Therefore, the triangle with its vertex at the farthest point from the midpoint of BC on either side of line l has maximum perimeter.

NCERT In-Text Questions (Page 157)

Question 1.
Analyse whether A lies on the perpendicular bisector of BC.

Solution:
A point lies on the perpendicular bisector of a line segment if it is equidistant from the endpoints.
From the symmetry of the figure, AB = AC
Therefore, point A is equidistant from B and C, which implies that A lies on the perpendicular bisector of BC.

Figure it Out (Pages 157-159)

Question 1.
Find the areas of the following triangles:

Solution:

(i) Area of triangle = \(\frac {1}{2}\) × base × height
= \(\frac {1}{2}\) × 4 × 3
= 6 cm²

(ii) Area of triangle = \(\frac {1}{2}\) × base × height
= \(\frac {1}{2}\) × 5 × 3.2
= 8 cm²

(iii) Area of triangle = \(\frac {1}{2}\) × base × height
= \(\frac {1}{2}\) × 3 × 4
= 6 cm²

Question 2.
Find the length of the altitude BY.

Solution:
Area using base BC and altitude AX:
Area of ∆ABC = \(\frac {1}{2}\) × AX × BC
= \(\frac {1}{2}\) × 4 × 6
= 12 sq. units
Area using altitude BY on base AC:
Area of ∆ABC = \(\frac {1}{2}\) × AC × BY = \(\frac {1}{2}\) × 8 × BY
Area of ∆ABC = \(\frac {1}{2}\) × AX × BC = \(\frac {1}{2}\) × AC × BY
12 = 4 × BY
⇒ BY = 3 units

Question 3.
Find the area of ∆SUB, given that it is isosceles, SE is perpendicular to UB, and the area of ∆SEB is 24 sq. units.

Solution:
Consider the ∆SEU and ∆SEB,
SU = SB (Equal sides of an isosceles triangle)
∠SEU = ∠SEB = 90° (SE is perpendicular to UB)
SE = SE (Common side)
⇒ ∆SEU ≅ ∆SEB (By RHS congruence criterion)
Congruent triangles have equal areas, so:
Area of ∆SEU = Area of ∆SEB = 24 sq. units
Area of ∆SUB = Area of ∆SEU + Area of ∆SEB
= 24 + 24
= 48 sq. units

Question 4.
[Sulba-Sutras] Give a method to transform a rectangle into a triangle of equal area.
Solution:
1. Take the rectangle ABCD.
2. Draw a diagonal, say AC, dividing the rectangle into two triangles.
3. Each triangle has half the area of the rectangle.
4. Place the two congruent triangles together along either the length or the breadth of the rectangle so that they form a single triangle.
The base of this triangle becomes twice the breadth or twice the length of the rectangle, and its height becomes the length or the breadth of the rectangle, respectively.

Question 5.
[Sulba-Sutras] Give a method to transform a triangle into a rectangle of equal area.
Solution:
1. Draw a perpendicular from a vertex of the isosceles triangle to the opposite side. This gives the height and splits the triangle into two right-angled triangles.
2. Place the two right-angled triangles together along their equal sides.
3. Form a rectangle whose length is half the base of the triangle, and whose width is the height of the triangle (or equivalently, the full base and half the height).
4. Rearrange without overlap or gaps. Since only cutting and shifting are used, the area is preserved.

Question 6.
ABCD, BCEF, and BFGH are identical squares.

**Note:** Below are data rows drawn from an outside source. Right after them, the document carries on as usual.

-- ==== Sys2Proof/Machine/Pad.lean ====
section
/-! DEFINITION. `PAD`: the tail check after the last token and the end of the call (43_token_decoder.md R148,
44_codec_commands.md R175). -/

namespace Sys2Proof.Machine

/-- Whole bytes after the one in which the last token ended (43_token_decoder.md R148). -/
def wholeBytesLeft (s : State) : Nat := (s.n - Config.hdrLen) - (s.c + 7) / 8

/-- Some stream bit from the cursor on, among the next 8, is 1; the check that no whole byte is left comes first, so
these are all the padding bits (43_token_decoder.md R148). -/
def paddingSet (s : State) : Bool := (streamBits 8 s).any id

/-- `EXEC_TAIL` with `bits` stream bits left (43_token_decoder.md R148). -/
def execPad (f : Fmt) (bits : Nat) (s : State) : Host.Outcome State Fault Refusal :=
  if s.phase ≠ .dTail ∨ s.fmt ≠ f ∨ s.tBits - s.c ≠ bits then .refused .outOfSequence
  else if wholeBytesLeft s > 0 then .next (raise .lengthMismatch s)
  else if paddingSet s then .next (raise .malformedStream s)
  else .next (finish s)

/-- `PAD.lz80`. -/
def execPadLz80 (bits : Nat) (s : State) : Host.Outcome State Fault Refusal := execPad .lz80 bits s

/-- `PAD.lz01`. -/
def execPadLz01 (bits : Nat) (s : State) : Host.Outcome State Fault Refusal := execPad .lz01 bits s

/-- `PAD.lz03`. -/
def execPadLz03 (bits : Nat) (s : State) : Host.Outcome State Fault Refusal := execPad .lz03 bits s

end Sys2Proof.Machine
end

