/-- Settles O33: a whole byte left is eight bits left; fewer bits are all seen, and
`padRecordEndsTheCall` has the good end. -/
theorem tailStepChecksThenEnds : Obligations.TailStepChecksThenEnds := by
  intro s ha hp hn htBits hc
  refine ⟨fun hwhole => ?_, fun hwhole hset => ?_, fun hwhole hzero => ?_⟩
  · have hd : decodeTail s.fmt (streamBits 8 s) = .error .wholeByteLeft := if_pos (by simp; omega)
    rw [step_of_tailError ha hp hd]
    rfl
  all_goals
    have hleft : streamBits 8 s = bitsFrom s s.c (s.tBits - s.c) := by
      rw [streamBits_eq_bitsFrom, Nat.min_eq_right (by omega)]
    have hfew : ¬8 ≤ (streamBits 8 s).length := by rw [hleft, bitsFrom_length]; omega
  · have hany : (streamBits 8 s).any id = true := by
      rw [hleft, bitsFrom_any, Nat.add_sub_cancel' hc]
      exact hset
    rw [step_of_tailError (e := .nonZeroPadding) ha hp (by rw [decodeTail, if_neg hfew, if_pos hany])]
    rfl
  · have hany : (streamBits 8 s).any id = false := by
      rw [hleft, bitsFrom_any_eq_false, Nat.add_sub_cancel' hc]
      exact hzero
    have hd : decodeTail s.fmt (streamBits 8 s) = .ok (padOf s.fmt (s.tBits - s.c)) := by
      rw [decodeTail, if_neg hfew, hany, hleft, bitsFrom_length]
      rfl
    rw [step_of_tail ha hp hd, padRecordEndsTheCall s.fmt _ s hp rfl hn htBits (by omega) (by omega) hzero]

end Sys2Proof.Machine

/-! SUPPORT. A decompress call computes its function (44_codec_commands.md R176, 43_token_decoder.md R143 to R149): the
machine's token loop against `decodeSpec`, by induction on the tokens still allowed. -/

namespace Sys2Proof.Machine

/-! The reference's own steps (43_token_decoder.md R144 to R148). -/

theorem decodeSpec_of_error {f : Fmt} {origLen : Nat} {bits : List Bool} {out : List Byte} {e : ErrKind} (fuel : Nat)
    (hmore : out.length < origLen) (hr : readToken f bits = .error e) :
    decodeSpec f origLen (fuel + 1) bits out = .error e := by
  simp only [decodeSpec, if_pos hmore, hr]

theorem decodeSpec_of_lit {f : Fmt} {origLen : Nat} {bits rest : List Bool} {out : List Byte} {byte : Byte} (fuel : Nat)
    (hmore : out.length < origLen) (hr : readToken f bits = .ok (.lit byte, rest)) :
    decodeSpec f origLen (fuel + 1) bits out = decodeSpec f origLen fuel rest (out ++ [byte]) := by
  simp only [decodeSpec, if_pos hmore, hr]

theorem decodeSpec_of_back {f : Fmt} {origLen off len : Nat} {bits rest : List Bool} {out : List Byte} (fuel : Nat)
    (hmore : out.length < origLen) (hr : readToken f bits = .ok (.back off len, rest)) :
    decodeSpec f origLen (fuel + 1) bits out =
      if off > out.length then .error .malformedStream
      else if out.length + len > origLen then .error .lengthMismatch
      else decodeSpec f origLen fuel rest (copySpec off len out) := by
  simp only [decodeSpec, if_pos hmore, hr]

theorem decodeSpec_of_full {f : Fmt} {origLen : Nat} (fuel : Nat) (bits : List Bool) {out : List Byte}
    (h : origLen ≤ out.length) : decodeSpec f origLen fuel bits out = tailSpec bits out := by
  cases fuel with
  | zero => rfl
  | succ fuel => exact if_neg (Nat.not_lt.2 h)

/-- The stream bits that no token has taken yet. -/
def unreadBits (s : State) : List Bool := bitsFrom s s.c (s.tBits - s.c)

theorem readToken_of_exhausted {s : State} (h : s.tBits - s.c = 0) :
    readToken s.fmt (unreadBits s) = .error .lengthMismatch := by
  rw [unreadBits, h]
  rfl

theorem readToken_of_litFlag {s : State} (hc : s.c < s.tBits) (hflag : streamBit s.fmt s s.c = s.fmt.spec.flagLit) :
    readToken s.fmt (unreadBits s) =
      if s.tBits - s.c < 9 then .error .malformedStream
      else .ok (.lit (BitVec.ofNat 8 (fieldAt s (s.c + 1) 8)), bitsFrom s (s.c + 9) (s.tBits - (s.c + 9))) := by
  rw [unreadBits, bitsFrom_eq_cons s s.c (by omega), readToken, if_pos hflag, bitsFrom_length]
  by_cases hroom : s.tBits - s.c < 9
  · rw [if_pos hroom, if_pos (by omega)]
  · have hrest : s.tBits - s.c - 1 - 8 = s.tBits - (s.c + 9) := by omega
    rw [if_neg hroom, if_neg (by omega), bitsFrom_take s _ (by omega), bitsFrom_drop s _ (by omega), hrest, fieldAt_eq]

theorem readToken_of_matchFlag {s : State} {F : FormatSpec} (hF : F = s.fmt.spec) (hc : s.c < s.tBits)
    (hflag : streamBit s.fmt s s.c = F.flagMatch) :
    readToken s.fmt (unreadBits s) =
      if s.tBits - s.c < F.matchBits then .error .malformedStream
      else .ok (.back (fieldAt s (s.c + 1) F.offBits + 1) (fieldAt s (s.c + 1 + F.offBits) F.lenBits + F.minLen),
        bitsFrom s (s.c + F.matchBits) (s.tBits - (s.c + F.matchBits))) := by
  subst hF
  have hmatch : ¬streamBit s.fmt s s.c = s.fmt.spec.flagLit := hflag ▸ flagMatch_ne_flagLit s.fmt
  have hwidth : s.fmt.spec.matchBits = 1 + s.fmt.spec.offBits + s.fmt.spec.lenBits := rfl
  rw [unreadBits, bitsFrom_eq_cons s s.c (by omega), readToken, if_neg hmatch, bitsFrom_length]
  by_cases hroom : s.tBits - s.c < s.fmt.spec.matchBits
  · rw [if_pos hroom, if_pos (by omega)]
  · have hrest : s.tBits - s.c - 1 - (s.fmt.spec.offBits + s.fmt.spec.lenBits) =
        s.tBits - (s.c + s.fmt.spec.matchBits) := by omega
    have hpos : s.c + 1 + (s.fmt.spec.offBits + s.fmt.spec.lenBits) = s.c + s.fmt.spec.matchBits := by omega
    rw [if_neg hroom, if_neg (by omega), bitsFrom_take s _ (by omega), bitsFrom_drop s _ (by omega),
      bitsFrom_drop s _ (by omega), bitsFrom_take s _ (by omega), hrest, hpos, fieldAt_eq, fieldAt_eq]

/-! How a run ends (10_state.md R39). -/

/-- The engine, from `s` on, ends as `result` says. -/
def EndsAs (s : State) (result : Except ErrKind (List Byte)) : Prop :=
  ∃ k t, runSteps k s = .next t ∧ EndsWith result t

theorem callComputes_iff {op : Op} {f : Fmt} {s : State} {result : Except ErrKind (List Byte)} :
    CallComputes op f s result ↔ EndsAs (beginCall op f { s with acts := [] }) result := Iff.rfl

theorem EndsAs.of_step {s t : State} {result : Except ErrKind (List Byte)} (ht : EndsAs t result)
    (h : step s = .next t) : EndsAs s result := by
  obtain ⟨k, u, hrun, hu⟩ := ht
  exact ⟨k + 1, u, (runSteps_of_step k h).trans hrun, hu⟩

theorem endsAs_of_raise {s t : State} {e : ErrKind} (h : step s = .next (raise e t)) : EndsAs s (.error e) :=
  ⟨1, _, runSteps_of_step 0 h, rfl, rfl, rfl, rfl⟩

/-! The output so far (43_token_decoder.md R145, R147). -/

/-- OBUF holds `out` and nothing beyond it counts. -/
structure Produced (s : State) (out : List Byte) : Prop where
  olen : s.olen = out.length
  bytes : ∀ a (h : a < out.length), obufByte s a = out[a]

theorem Produced.append {s t : State} {out : List Byte} {byte : Byte} (h : Produced s out)
    (hobuf : t.obuf = memWrite s.obuf s.olen byte) (holen : t.olen = s.olen + 1) (hengine : t.engine = s.engine)
    (hepoch : t.obufEpoch = s.obufEpoch) : Produced t (out ++ [byte]) where
  olen := by rw [holen, h.olen, List.length_append, List.length_singleton]
  bytes := fun a ha => by
    rw [List.length_append, List.length_singleton] at ha
    simp only [obufByte, hobuf, hengine, hepoch, cellGet_memWrite]
    by_cases hlt : a < out.length
    · rw [if_neg (by rw [h.olen]; omega), List.getElem_append_left hlt]
      exact h.bytes a hlt
    · have hend : a = out.length := by omega
      subst hend
      simp [h.olen]

/-- An engine past its header with nothing wrong so far: the whole stream is before it, `out` behind it. -/
structure Decoding (s : State) (out : List Byte) : Prop where
  acts : s.acts = []
  err : s.err = none
  n : 5 ≤ s.n
  tBits : s.tBits = 8 * (s.n - 5)
  c : s.c ≤ s.tBits
  origLen : s.origLen < 2 ^ 32
  produced : Produced s out
  room : out.length ≤ s.origLen

/-- The reference's answer for the rest of the stream. -/
def loopResult (fuel : Nat) (s : State) (out : List Byte) : Except ErrKind (List Byte) :=
  decodeSpec s.fmt s.origLen fuel (unreadBits s) out

/-- From the loop test on, with fewer bits unread than tokens allowed, the engine ends as the reference says. -/
def LoopEnds (fuel : Nat) : Prop :=
  ∀ s out, Decoding s out → s.phase = decodeLoop s → s.tBits - s.c < fuel → EndsAs s (loopResult fuel s out)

(i) If the area of the red region is 49 sq. units, then what is the area of the blue region?
(ii) In another version of this A figure, if the total area enclosed by the blue and red regions is 180 sq. units, then what is the area of each square?
Solution:
(i) Let the side of the square be s.
Then the area of the red region = \(\frac {1}{2}\) × s × 2s = s²
s² = 49 sq. units
⇒ s = 7 units

Now, consider ∆ADI and ∆BHI,
AD = BH (Sides of identical squares)
∠DIA = ∠HIB (Vertically opposite angles)
∠DAI = ∠HBI = 90°
∆ADI ≅ ∆BHI (By AAS congruence criterion)
AI = BI (By CPCT)
AI + BI = 7 units
⇒ 2AI = 7 units (Side of a square)
⇒ AI = \(\frac {7}{2}\) units
Now, area of blue region = \(\frac {1}{2}\) × AI × AD
= \(\frac {1}{2}\) × \(\frac {7}{2}\) × 7
= \(\frac {49}{4}\) sq. units.

(ii) From part (i), we know that,
Area of blue region = \(\frac {1}{4}\) × Area of red region
Area of blue region + Area of red region = 180 sq. units
⇒ \(\frac {1}{4}\) × Area of red region + Area of red region = 180 sq. units
⇒ \(\frac {5}{4}\) × Area of red region = 180 sq. units
⇒ Area of red region = 180 × \(\frac {4}{5}\) = 144 sq. units
⇒ \(\frac {1}{2}\) × s × 2s = 144 sq. units
⇒ s = 12 units
∴ Area of a square = s² = 144 sq. units

Question 7.
If M and N are the midpoints of XY and XZ, what fraction of the area of ∆XYZ is the area of ∆XMN? [Hint: Join NY]

Solution:
Joining NY, we get a ∆NYX in which NM divides XY into two equal parts.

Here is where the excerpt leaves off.